Thursday, July 26, 2007

It's not funny anymore. The industry is dead.

A mom videotapes her child dancing around the house. Prince's 'Let's Go Crazy' is playing in the background. Mom posts the 30 second video on YouTube. Universal Muisc issues YouTube a take-down notice for copyright violation. I'm dead serious.

Here's the video. Here's the EFF suing Universal for harrassing the rights of citizens.

How much more of this shit are you going to put up with America?

6 comments:

Daryl Cognito said...

I jumped all over this at first but you have to look at it a different way. Yes, the mom who made the video was definitely fair use. But as soon as YouTube distributed it stopped being fair use. You see, YouTube makes butt loads of cash off that site and that video and song is part of what brings people in. It's no longer fair use.

Karl Plesz said...

I never looked at it that way. Technically, you're right.

But the reason copyright exists is to protect the original work from 'abuse' (for lack of a better word at the moment). The owners of the Prince song don't want illegal copies of the song available for anyone to use, nor do they want anyone making money using the song.

But in this case, the money YouTube is making is from 'general admission' (a variety of visitors viewing a variety of material). They're not making money on the backs of that one video alone. And the video is not necessarily popular on the back of the Prince song. It could have been the bird song playing in the background and the video would probably still be a hit.

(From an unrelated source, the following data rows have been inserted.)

-- ==== Sys2Proof/Machine/Services.lean ====
section
/-! DEFINITION. Background services that work on the planes and the pans (chapter "Background Services and Telemetry"):
the margin scan, the signature checks, deferred verification, calibration, pan self-test; their registers; and the self-test
and the PRBS31 checker of the TEST block (R604, R605). -/

namespace Sys2Proof.Machine

/-! ### Configuration refresh (R140–R142, R554) -/

/-- Frames of a margin scan: 64 pans of 6,144 and the global area's 2,048. -/
def scanFrames : Nat := 395264

/-- The shadow of a unit holds a checked image: a valid pre-stage or a STAGED one. -/
def Dev.scansShadow (d : Dev) (u : Nat) : Bool := decide (u < 64) && (d.pan u).shadowValid

/-- The scan goes on to the next frame; after the last a REFRESH_PASS event is raised (R564). -/
def Dev.scanNext (d : Dev) (shadow : Bool) (u : Nat) : Dev :=
  let b := d.bgs
  if !shadow && d.scansShadow u then { d with bgs := { b with refreshShadow := true } }
  else if b.refreshPos + 1 < scanFrames then { d with bgs := { b with refreshShadow := false, refreshPos := b.refreshPos + 1 } }
  else
    let d1 := d.bgsEvent d.teleHosts 0x03 (BitVec.ofNat 64 (b.refreshCount % 2 ^ 32))
    { d1 with bgs := { d1.bgs with
      refreshShadow := false, refreshPos := 0, refreshCount := 0, refreshPasses := satInc b.refreshPasses } }

/-- A pan's active plane can fail a check now: it holds a module and no operation holds it (R137, R554). -/
def Dev.checkable (d : Dev) (p : Nat) : Bool :=
  (d.pan p).occupied && (d.ust (uPan p) == .running || d.ust (uPan p) == .quiesced) && !(d.pan p).srcCommitHold

/-- A pan that goes to FAULTED while QREQ is up acknowledges at once (R223). -/
def Dev.faultAck (d : Dev) (p : Nat) : Dev :=
  match (if d.ust (uPan p) == .faulted then d.findOp (fun o => o.needAck.contains p) else none) with
  | some (e, _) => d.opAck e p
  | none => d

/-- A full verification of a pan in service. -/
def Dev.checkPan (d : Dev) (p : Nat) (bad : Option Nat) : Dev := (d.verifyPan false p bad).faultAck p

/-- MARGIN_CHECK: the next frame is read at tightened margin; a low-margin frame is reinforced, and a frame of an active plane
that fails at normal margin too takes its pan to FAULTED. -/
def opMarginCheck (low fails : Bool) (d : Dev) : Dev :=
  if !d.bgsRuns || !bit d.bgs.ctrl 2 || d.nvStopped then d
  else
    let (u, rel) := devUnit d.bgs.refreshPos
    let shadow := d.bgs.refreshShadow && d.scansShadow u
    let d1 :=
      if fails then if !shadow && decide (u < 64) && d.checkable u then (d.failVerify u (some rel)).faultAck u else d
      else if low then let e := d.reinforce u; { e with bgs := { e.bgs with refreshCount := e.bgs.refreshCount + 1 } }
      else d
    d1.scanNext shadow u

/-! ### Signature checks and deferred verification (R135–R137, R553, R554) -/

/-- The pan a periodic check takes next, from `n` on. -/
def Dev.nextSig (d : Dev) (n : Nat) : Option Nat := (List.range 64).find? fun p => decide (n ≤ p) && d.checkable p

/-- A pass of the periodic check whose last pans have gone is complete (R567). -/
def Dev.endSigPass (d : Dev) : Dev :=
  if d.bgs.sigNext ≠ 0 ∧ d.nextSig d.bgs.sigNext = none then
    { d with bgs := { d.bgs with sigNext := 0, sigPasses := satInc d.bgs.sigPasses } }
  else d

/-- The first of the pans named that no operation holds: a held one keeps its turn. -/
def Dev.firstFree (d : Dev) (ps : List Nat) : Option Nat := ps.find? fun p => !(d.pan p).srcCommitHold

/-- SIGNATURE_CHECK: pans committed since their last check come first, in the order of their commits, a pan whose operation
still holds it once that ends. -/
def opSignatureCheck (bad : Option Nat) (d : Dev) : Dev :=
  if !d.bgsRuns || !bit d.bgs.ctrl 1 || !d.bgs.deferTodo.isEmpty then d
  else match d.firstFree d.bgs.sigQueue with
    | some p =>
      let d1 := { d with bgs := { d.bgs with sigQueue := d.bgs.sigQueue.erase p } }
      if d.checkable p then d1.checkPan p bad else d1
    | none =>
      let d0 := d.endSigPass
      match d0.nextSig d0.bgs.sigNext with
      | none => d0
      | some p =>
        let d1 := d0.checkPan p bad
        let last := (d1.nextSig (p + 1)).isNone
        { d1 with bgs := { d1.bgs with
          sigNext := if last then 0 else p + 1, sigPasses := if last then satInc d1.bgs.sigPasses else d1.bgs.sigPasses } }

/-- DEFERRED_VERIFY: the next pan in ascending index, but for one that an operation holds, which keeps its turn; a pan that no
longer runs a module has nothing to verify. After the last a DEFER_DONE event tells how many pans were verified (R564). -/
def opDeferredVerify (bad : Option Nat) (d : Dev) : Dev :=
  match (if d.bgsRuns then d.firstFree d.bgs.deferTodo else none) with
  | none => d
  | some p =>
    let rest := d.bgs.deferTodo.erase p
    let n := d.bgs.deferCount + b2n (d.checkable p)
    let d1 := { d with bgs := { d.bgs with deferTodo := rest, deferCount := n } }
    let d2 := if d.checkable p then d1.checkPan p bad else d1
    if rest.isEmpty then d2.bgsEvent d2.teleHosts 0x02 (BitVec.ofNat 64 (n % 128)) else d2

/-! ### Calibration (R537, R551) -/

/-- CALIBRATION: with TRIM_EN and a reference the oscillator becomes trimmed. Sensor offsets and driver impedance are not seen
by software. -/
def opCalibration (d : Dev) : Dev :=
  if d.bgsRuns && bit d.bgs.ctrl 3 && bit d.clk.ctrl 0 && d.time.refOk then { d with clk := { d.clk with trimmed := true } } else d

/-! ### Pan self-test (R555, R604) -/

/-- Self-test may run in a pan: IDLE and not reserved. -/
def Dev.mayTest (d : Dev) (p : Nat) : Bool := d.ust (uPan p) == .idle && !d.reserved p

/-- A test starts in a pan: GSR is held. -/
def Dev.startPst (d : Dev) (p : Nat) (demand : Bool) : Dev :=
  ({ d with bgs := { d.bgs with pstRun := some p, pstDemand := demand } }).panSources p fun x => { x with selfTest := true }

/-- PAN_SELFTEST_START: the next IDLE unreserved pan in ascending index. -/
def opPanSelftestStart (d : Dev) : Dev :=
  if !d.bgsRuns || !bit d.bgs.ctrl 5 || d.bgs.pstRun.isSome then d
  else
    let from_ (n : Nat) : Option Nat := (List.range 64).find? fun p => decide (n ≤ p) && d.mayTest p
    match (match from_ d.bgs.pstNext with | some p => some p | none => from_ 0) with
    | none => d
    | some p => ({ d with bgs := { d.bgs with pstNext := p + 1 } }).startPst p false

/-- The result of an on-demand test (R604, R608). -/
def bistWord (fail : Bool) (status first : Nat) : Word := pack [(1, 0, 1), (b2n fail, 1, 1), (status, 8, 8), (first, 16, 16)]

/-- PAN_SELFTEST_DONE: the test ends, a periodic one only while its activity is enabled (R552); a defect is its resource and the index of the first failing block or unit. -/
def opPanSelftestDone (defect : Option (Nat × Nat)) (d : Dev) : Dev :=
  match d.bgs.pstRun with
  | none => d
  | some p =>
    let demand := d.bgs.pstDemand
    if d.pllDead 0 || (!demand && (!d.bgsRuns || !bit d.bgs.ctrl 5)) then d
    else
      let b := d.bgs
      let fail := defect.isSome
      let d1 := ({ d with bgs := { b with
        pstRun := none, pstDemand := false, pstLast := BitVec.ofNat 6 p, pstLastFail := fail
        pstFirst := if fail && b.pstFirst.isNone then some (BitVec.ofNat 6 p) else b.pstFirst
        pstFails := if fail then satInc b.pstFails else b.pstFails } }).panSources p fun x => { x with selfTest := false }
      let d2 := if demand then { d1 with test := { d1.test with
        bistBusy := false, bistResult := bistWord fail stDone ((defect.map fun x => x.2).getD 0) } } else d1
      match defect with
      | none => d2
      | some (r, i) => d2.bgsEvent (fun h => d2.inPart h (uPan p)) 0x01 (pack64 [(p, 0, 6), (r, 8, 2), (i, 16, 7)])

/-! ### Registers of the BGS block (R565–R567) -/

/-- BGS_PST_RESULT. -/
def Bgs.pstWord (b : Bgs) : Word :=
  pack [(b.pstLast.toNat, 0, 6), (b2n b.pstLastFail, 6, 1), (b2n b.pstFirst.isSome, 7, 1), ((b.pstFirst.getD 0).toNat, 8, 6)
    , (b.pstFails.toNat, 16, 8), (b.pstAborts.toNat, 24, 8)]

/-- A register of the BGS block. Between commands no window is in progress but those of an enabled self-test, or of one on
demand. -/
def Dev.readBgs (d : Dev) (o : Nat) : Word :=
  let b := d.bgs
  match o with
  | 0x00 => b.ctrl
  | 0x04 =>
    pack [(b2n (b.bstRun.isSome || d.bgsRuns && bit b.ctrl 4 && (List.range 128).any fun n => (d.bank n).borrow.isSome), 4, 1)
      , (b2n (b.pstRun.isSome && (b.pstDemand || d.bgsRuns && bit b.ctrl 5)), 5, 1), (b.deferTodo.length, 8, 7)
      , (b.refreshPasses.toNat, 16, 8), (b.sigPasses.toNat, 24, 8)]
  | 0x08 => b.scrubPeriod
  | 0x0C => b.sigPeriod
  | 0x10 => b.refreshPeriod
  | 0x14 => b.stPeriod
  | 0x18 => b.zfGap
  | 0x1C => b.calPeriod
  | 0x20 => b.wearSize
  | 0x24 => b.wearRate
  | 0x28 => b.pstWord
  | 0x2C => BitVec.ofNat 32 (devAddr b.refreshPos)
  | _ => 0

/-- A write of the BGS block. -/
def Dev.writeBgs (d : Dev) (o : Nat) (v : Word) : Dev :=
  let b := d.bgs
  match o with
  | 0x00 => { d with bgs := { b with ctrl := v &&& 0x7F } }
  | 0x08 => { d with bgs := { b with scrubPeriod := v &&& 0xFFFFFF } }
  | 0x0C => { d with bgs := { b with sigPeriod := v &&& 0xFFFFFF } }
  | 0x10 => { d with bgs := { b with refreshPeriod := v &&& 0x3FF } }
  | 0x14 => { d with bgs := { b with stPeriod := v } }
  | 0x18 => { d with bgs := { b with zfGap := v &&& 0xFF } }
  | 0x1C => { d with bgs := { b with calPeriod := v &&& 0xFFFF } }
  | 0x20 => d.writeWearSize v
  | 0x24 => { d with bgs := { b with wearRate := v &&& 0x007F03FF } }
  | _ => d

/-! ### The TEST block (R604, R605, R608) -/

/-- The TEST block is closed (R575). -/
def Dev.testClosed (d : Dev) : Bool := d.locked 8

/-- START of TEST_BIST_SEL: the test starts, or its STATUS says why not. -/
def Dev.startBist (d : Dev) (u : Nat) : Dev :=
  let k := unitIdx u
  let say (st : Nat) : Dev := { d with test := { d.test with bistResult := bistWord false st 0 } }
  let run (d : Dev) : Dev := { d with test := { d.test with bistBusy := true, bistResult := 0 } }
  if !unitExists u then say stRefused
  else if !d.inPart 4 u then say stPerm
  else if unitClass u = 1 && d.mayTest k then
    run ((match d.bgs.pstRun with | some p => d.endPst p | none => d).startPst k true)
  else if unitClass u = 2 && d.ust u == .running then
    let d1 := d.modBank k fun b => { b.abortBorrow with stNext := 0 }
    run { d1 with bgs := { d1.bgs with bstRun := some k, bstFail := none } }
  else say stRefused

/-- A write of TEST_BIST_SEL. -/
def Dev.writeBistSel (d : Dev) (v : Word) : Dev :=
  let d1 := { d with test := { d.test with bistSel := v &&& 0xFFFF } }
  if !bit v 31 || d.test.bistBusy then d1 else d1.startBist (fld v 0 16)

/-- The PRBS31 checker runs on the lanes of a looped host port that TEST_PRBS_CTRL chooses: each receives its own pattern
whole, so it locks and finds no error (R597, R605, R608; assumption 64). A port that is not looped gives the checker no
pattern. -/
def Dev.checkPrbs (d : Dev) : Dev :=
  let c := d.test.prbsCtrl
  if bit c 2 && (d.hp (fld c 0 2)).loop.isSome then { d with test := { d.test with prbsLock := BitVec.ofNat 32 (fld c 8 8) } } else d

/-- A write of TEST_PRBS_CTRL: EN starts the checker on the lanes chosen, which then holds no lock and no error until it has
seen the pattern; other lanes or another port lock anew. -/
def Dev.writePrbs (d : Dev) (v : Word) : Dev :=
  let t := d.test
  let w := v &&& 0xFF07
  let t1 := { t with prbsCtrl := w }
  ({ d with test := if bit v 2 && !bit t.prbsCtrl 2 then { t1 with prbsLock := 0, prbsErr := 0 }
                    else if bit v 2 && w != t.prbsCtrl then { t1 with prbsLock := 0 }
                    else t1 } : Dev).checkPrbs

/-- A write of the TEST block; a closed block ignores it. -/
def Dev.writeTest (d : Dev) (o : Nat) (v : Word) : Dev :=
  if d.testClosed then d
  else match o with
    | 0x00 => { d with test := { d.test with ctrl := v &&& 1 } }
    | 0x04 => d.writeBistSel v
    | 0x0C => d.writePrbs v
    | _ => d

/-- A read of the TEST block; `left` counts the readback bytes that the reader has not taken. -/
def Dev.readTest (d : Dev) (left : Nat) (o : Nat) : Word × Dev :=
  let t := d.test
  if d.testClosed then (0, d)
  else match o with
    | 0x00 => (t.ctrl, d)
    | 0x04 => (t.bistSel, d)
    | 0x08 => (t.bistResult, d)
    | 0x0C => (t.prbsCtrl, d)
    | 0x10 => (t.prbsLock, d)
    | 0x14 => (t.prbsErr, d)
    | 0x18 => (t.cfgCount, { d with test := { t with cfgCount := 0 } })
    | 0x1C => (BitVec.ofNat 32 left, d)
    | _ => (0, d)

/-- BIST_START: TEST_BIST_SEL is written through a path. -/
def opBistStart (path : Path) (v : Word) (d : Dev) : Dev := d.filtered path .test 0x04 fun d => d.writeTest 0x04 v

/-- PRBS_ENABLE: TEST_PRBS_CTRL is written through a path. -/
def opPrbsEnable (path : Path) (v : Word) (d : Dev) : Dev := d.filtered path .test 0x0C fun d => d.writeTest 0x0C v

/-! ### The commands -/

/-- MARGIN_CHECK (R140). -/
def execMarginCheck (lowMargin : Bool) (failsNormal : Bool) (s : State) : Res :=
  runCmd (.marginCheck lowMargin failsNormal) (opMarginCheck lowMargin failsNormal) s

/-- SIGNATURE_CHECK (R554). -/
def execSignatureCheck (badFrame : Option Nat) (s : State) : Res :=
  runCmd (.signatureCheck badFrame) (opSignatureCheck badFrame) s

/-- DEFERRED_VERIFY (R553). -/
def execDeferredVerify (badFrame : Option Nat) (s : State) : Res :=
  runCmd (.deferredVerify badFrame) (opDeferredVerify badFrame) s

/-- PAN_SELFTEST_DONE (R555). -/
def execPanSelftestDone (defect : Option (Nat × Nat)) (s : State) : Res :=
  runCmd (.panSelftestDone defect) (opPanSelftestDone defect) s

/-- BIST_START (R604). -/
def execBistStart (path : Path) (value : Word) (s : State) : Res :=
  runCmd (.bistStart path value) (opBistStart path value) s

/-- PRBS_ENABLE (R605). -/
def execPrbsEnable (path : Path) (value : Word) (s : State) : Res :=
  runCmd (.prbsEnable path value) (opPrbsEnable path value) s

/-- CALIBRATION (R551). -/
def execCalibration (s : State) : Res :=
  runCmd (.calibration) (opCalibration) s

/-- PAN_SELFTEST_START (R555). -/
def execPanSelftestStart (s : State) : Res :=
  runCmd (.panSelftestStart) (opPanSelftestStart) s

end Sys2Proof.Machine
end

Also, it is my understanding that the song's presence in the video is incidental. In other words, the mother didn't appear to set it up with Prince music, apparently the kid was just caught dancing to music playing during the show at the Super Bowl. I could be very wrong - it's all heresy. So what we have is an innocent family half moment being classified as an infringement on copyright. I'm sorry, I don't buy it.

What if a cop hid around your house and waited for your kids to cross the street to go to the park in the middle of the block. Yes, it's technically jay-walking, but come on!

Daryl Cognito said...

Damn, lost comment, hopefully this doesn't post twice

First, if my kids crossed in the middle of the block, I'd call the cops myself.

If it is incidental then that is a bit grey. But if you make a powerpoint with an Air supply song for my kid's wedding, fair use. If I make a powerpoint with a lover boy song to pitch a new client at work, not fair use.

If this woman had posted it on her own site that was not making money, then that would have been fine.

I distribute under a CC license, if this video had featured my stuff without following the CC rules, I would be ticked.

Karl Plesz said...

If you made a PowerPoint with a Loverboy song to pitch a new client at work.......... you'd starve.

Sorry, am I thinking out loud again?

Inner voice! Inner voice!

Daryl Cognito said...

True, you would have bigger problems than copyright infringement.

Anonymous said...

Um there was recognizable music playing on this thing? Kid was cute, what EVER the music was, it was annoying and extremely UNcommercial. I wouldn't pay for it.